The lines to copy are those with "ackOnMalformed" in them. Pull each one from the entries below.

Saved data entries:

"""

-- ==== Sys2Proof/Certificates/Slice0/Obligations.lean ====
section
/-! DEFINITION. The statements for the provers, from the numbered rules of spec/. `exec` says what an operation writes; the tick
in which its unit performs it is said by the `…Selected` clauses, from the decode vectors. -/

open Sys2Proof Sys2Proof.Machine

/-! ## Reset and the timebase -/

/-- `ResetState` of the default instance, register by register (R45, R48, R186), and the parameter defaults (R10). Derived: the
values the source does not give are the spec's decisions D6, D13, D22. The outputs shown before the first tick and the empty
environment are the model's (log entries 2 and 3). -/
def Obligations.ResetStateHoldsTheResetColumn : Prop :=
  State.reset.now = 0 ∧ State.reset.rx = { lastLevel := true, lastT := 0, frame := 0#48, count := 0#6, started := false } ∧
  State.reset.tx = { busy := false, frame := 0#48, pos := 0#6, cnt := 0 } ∧
  State.reset.hs = { state := .sleep, tSendDone := 0, wakeAt := 7000 } ∧ State.reset.respFlag = false ∧
  State.reset.params =
    { tickUs := 1, tBit := 104, tolPct := 35, tGap := 7000, tMin := 50, tAckTo := 40000, tToGap := 7000,
      sleepRes := 1, tsW := 64, txCntW := 13, rxInitLevel := true, ackOnMalformed := false } ∧
  State.reset.params.valid = true

/-- RESET (R186): any pre-state, illegal codes included, goes to `ResetState`. Derived: R186 is decisions D6, D13, D18, D22. -/
def Obligations.ResetOperationGivesResetState : Prop :=
  ∀ s : State, s.params.valid = true →
    exec .reset s = .next
      { s with
        now := 0
        rx := { lastLevel := s.params.rxInitLevel, lastT := 0, frame := 0#48, count := 0#6, started := false }
        tx := { busy := false, frame := 0#48, pos := 0#6, cnt := 0 }
        hs := { state := .sleep, tSendDone := 0, wakeAt := s.params.tGap }
        respFlag := false
        out := { rx := RxOut.quiet, txLine := true, hsToEvt := false } }

/-- A reset tick (R83, R186): RESET replaces every unit's operation, the handoffs are 0, the outputs are idle, the registers are
those of `ResetState`, and only the environment moves on. Derived: D18. -/
def Obligations.ResetTickReplacesEveryUnit : Prop :=
  ∀ s : State, s.params.valid = true → s.input.rst = true →
    performed s = [some .reset] ∧ hsStartWire s = false ∧ rxSetWire s = false ∧
    ∃ t, step s = .next t ∧ t.IsReset ∧ t.params = s.params ∧ t.out = Outputs.quiet ∧ ∀ k, t.inputAt k = s.inputAt (k + 1)

/-- TB_TICK (R91): `now <- S.now + 1` and nothing else, while the result fits `TS_W` bits (R202, log entry 4). -/
def Obligations.TickOperationCountsUp : Prop :=
  ∀ s : State, s.params.valid = true → s.now + 1 < 2 ^ s.params.tsW →
    exec .tbTick s = .next { s with now := s.now + 1 } ∧ (s.input.rst = false → globalSelected s = some .tbTick)

/-- Where the model has no meaning: a parameter set that violates R11 ("refused at elaboration: it has no meaning", I11), which is
refused operation by operation (log entry 7); a `now + 1` that does not fit `TS_W` bits (R202, I13), named for the whole tick since
TB's stop comes first (log entry 9); and a wake time of HS_ACK or HS_TIMEOUT that does not fit, which R202's bound covers. The exact
bound is the model's (log entry 4). Derived: D2, D15. -/
def Obligations.InvalidInstanceAndTimestampOverflowAreRefused : Prop :=
  ∀ s : State,
    (¬ (1 ≤ s.params.tBit ∧ 1 ≤ s.params.tGap ∧ 1 ≤ s.params.sleepRes ∧ 1 ≤ s.params.tickUs ∧
        max s.params.tBit s.params.tGap ≤ 2 ^ s.params.txCntW ∧ 1 ≤ s.params.tsW) →
      (∀ i, exec i s = .refused .invalidInstance) ∧ step s = .refused .invalidInstance) ∧
    (s.params.valid = true → s.input.rst = false → 2 ^ s.params.tsW ≤ s.now + 1 →
      exec .tbTick s = .refused .timestampRange ∧ step s = .refused .timestampRange) ∧
    (s.params.valid = true → s.hs.state = .wait → s.hs.tSendDone ≤ s.now →
      let lat := s.now - s.hs.tSendDone
      let wake := if lat < s.params.tGap then
        s.now + s.params.sleepRes * ((s.params.tGap - lat + s.params.sleepRes - 1) / s.params.sleepRes) else s.now
      (2 ^ s.params.tsW ≤ wake → exec .hsAck s = .refused .timestampRange ∧
        (s.input.rst = false → s.respFlag = true → ∀ t, step s ≠ .next t)) ∧
      (2 ^ s.params.tsW ≤ s.now + s.params.tToGap → exec .hsTimeout s = .refused .timestampRange ∧
        (s.input.rst = false → s.respFlag = false → s.params.tAckTo ≤ lat → ∀ t, step s ≠ .next t)))

/-! ## Decode vectors and operation maps -/

/-- R87: every value of every vector matches exactly one row of its map, and that row is the one decoded. -/
def Obligations.EveryVectorValueSelectsExactlyOneRow : Prop :=
  ∀ v : Vec, ∃ i, decode v = some i ∧ (opcodeTable.filter fun r => r.selects v).map Row.instr = [i]

/-- Decode and encode agree on every operation, and a value decodes to an operation exactly when it agrees with the encoding on
the bits the row's mask fixes (R76, R78, R80, R82, R83). -/
def Obligations.DecodeInvertsEncode : Prop :=
  ∀ i : Instr, decode (encode i) = some i ∧
    ∀ v : Vec, decode v = some i ↔ (v.format = (encode i).format ∧ v.bits &&& maskOf i = (encode i).bits)

/-- A few words written out from the maps of R76, R78, R80, R82 and R83, some with don't-care bits set. -/
def Obligations.WrittenOutWordsDecode : Prop :=
  decode (.rxdv 0b11101#5) = some .rxGapEmit ∧ decode (.rxdv 0b10111#5) = some .rxNoise ∧
  decode (.rxdv 0b10101#5) = some .rxBits ∧ decode (.txdv 0b1101#4) = some .txEnd ∧ decode (.txdv 0b0011#4) = some .txHold ∧
  decode (.hsdv 0b110110#6) = some .hsAck ∧ decode (.hsdv 0b100110#6) = some .hsTimeout ∧
  decode (.hsdv 0b000101#6) = some .hsSendDone ∧ decode (.fldv 0b11#2) = some .flagClrSet ∧ decode (.gv 0b1#1) = some .reset
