-- ==== Sys2Proof/Laws/Decode.lean ====
section
/-! SUPPORT. What the decoder answers, once per vector: the operation maps read as tests on the condition bits. -/

namespace Sys2Proof.Machine

/-- The RX map (R76) as the source's order of tests: change, noise, gap, start gate (R96). -/
theorem decode_rxVector (nz gap st noise chg : Bool) :
    decode (.rxdv (rxVector nz gap st noise chg)) =
      some (if chg = false then .rxIdle else if noise = true then .rxNoise
        else if gap = true then (if nz = true then .rxGapEmit else .rxGapEmpty)
        else if st = true then .rxBits else .rxPrestart) := by
  revert nz gap st noise chg; decide

/-- The TX map (R78): the start bit decides while idle, the slot while busy. -/
theorem decode_txVector (gph last start busy : Bool) :
    decode (.txdv (txVector gph last start busy)) =
      some (if busy = false then (if start = true then .txLoad else .txIdle)
        else if last = false then .txHold else if gph = true then .txEnd else .txNext) := by
  revert gph last start busy; decide

/-- The HS map (R80), by the state of HS; in WAIT the flag is tested before the timeout. -/
theorem decode_hsVector (late flag busy due : Bool) (st : HsState) :
    decode (.hsdv (hsVector late flag busy due st.code)) =
      some (match st with
        | .sleep => if due = true then .hsStart else .hsNap
        | .send => if busy = true then .hsSendBusy else .hsSendDone
        | .wait => if flag = true then .hsAck else if late = true then .hsTimeout else .hsWaitPoll
        | .reserved => .hsReserved) := by
  cases st <;> revert late flag busy due <;> decide

/-- The FLAG map (R82). -/
theorem decode_flagVector (clr set : Bool) :
    decode (.fldv (flagVector clr set)) =
      some (if clr = true then (if set = true then .flagClrSet else .flagClr)
        else if set = true then .flagSet else .flagHold) := by
  revert clr set; decide

/-- The global map (R83). -/
theorem decode_gv (b : Bool) : decode (.gv (BitVec.ofBool b)) = some (if b = true then .reset else .tbTick) := by
  revert b; decide

/-- The decoder answers on every value of every vector (R86, R87). -/
theorem decode_isSome (v : Vec) : (decode v).isSome = true := by
  cases v with
  | rxdv v => revert v; decide
  | txdv v => revert v; decide
  | hsdv v => revert v; decide
  | fldv v => revert v; decide
  | gv v => revert v; decide

theorem globalSelected_eq (s : State) :
    globalSelected s = some (if s.input.rst = true then .reset else .tbTick) := decode_gv _

theorem rxSelected_eq (s : State) :
    rxSelected s = some (if changed s = false then .rxIdle else if isNoise s = true then .rxNoise
        else if isGap s = true then (if hasBits s = true then .rxGapEmit else .rxGapEmpty)
        else if s.rx.started = true then .rxBits else .rxPrestart) := decode_rxVector _ _ _ _ _

theorem txSelected_eq (s : State) :
    txSelected s = some (if s.tx.busy = false then (if hsStartWire s = true then .txLoad else .txIdle)
        else if slotEnds s = false then .txHold else if inGapSlot s = true then .txEnd else .txNext) :=
  decode_txVector _ _ _ _

theorem hsSelected_eq (s : State) :
    hsSelected s = some (match s.hs.state with
        | .sleep => if wakeDue s = true then .hsStart else .hsNap
        | .send => if s.tx.busy = true then .hsSendBusy else .hsSendDone
        | .wait => if s.respFlag = true then .hsAck else if timeoutDue s = true then .hsTimeout else .hsWaitPoll
        | .reserved => .hsReserved) := decode_hsVector _ _ _ _ _

theorem flagSelected_eq (s : State) :
    flagSelected s = some (if hsStartWire s = true then (if rxSetWire s = true then .flagClrSet else .flagClr)
        else if rxSetWire s = true then .flagSet else .flagHold) := decode_flagVector _ _

/-- `hs_start` in registers: HS sleeps and its wake time has come (R136, R138). -/
theorem hsStartWire_iff (s : State) :
    hsStartWire s = true ↔ s.input.rst = false ∧ s.hs.state = .sleep ∧ s.hs.wakeAt ≤ s.now := by
  unfold hsStartWire
  rw [hsSelected_eq]
  cases h : s.hs.state <;> simp [wakeDue]
  · by_cases hb : s.tx.busy = true <;> simp [hb]
  · by_cases hf : s.respFlag = true <;> by_cases hl : timeoutDue s = true <;> simp [hf, hl]

/-- `rx_set` in registers and inputs (R127). -/
theorem rxSetWire_iff (s : State) :
    rxSetWire s = true ↔ s.input.rst = false ∧ changed s = true ∧ isNoise s = false ∧ isGap s = true ∧
      hasBits s = true ∧ (s.rx.count = 48#6 ∨ s.params.ackOnMalformed = true) := by
  unfold rxSetWire
  rw [rxSelected_eq]
  by_cases hc : changed s = true <;> by_cases hn : isNoise s = true <;> by_cases hg : isGap s = true <;>
    by_cases hb : hasBits s = true <;> by_cases hs : s.rx.started = true <;> simp [hc, hn, hg, hb, hs]

end Sys2Proof.Machine
end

"""

— SOLUTION TO THE EXERCISE —
      sleepRes := 1, tsW := 64, txCntW := 13, rxInitLevel := true, ackOnMalformed := false } ∧
      hasBits s = true ∧ (s.rx.count = 48#6 ∨ s.params.ackOnMalformed = true) := by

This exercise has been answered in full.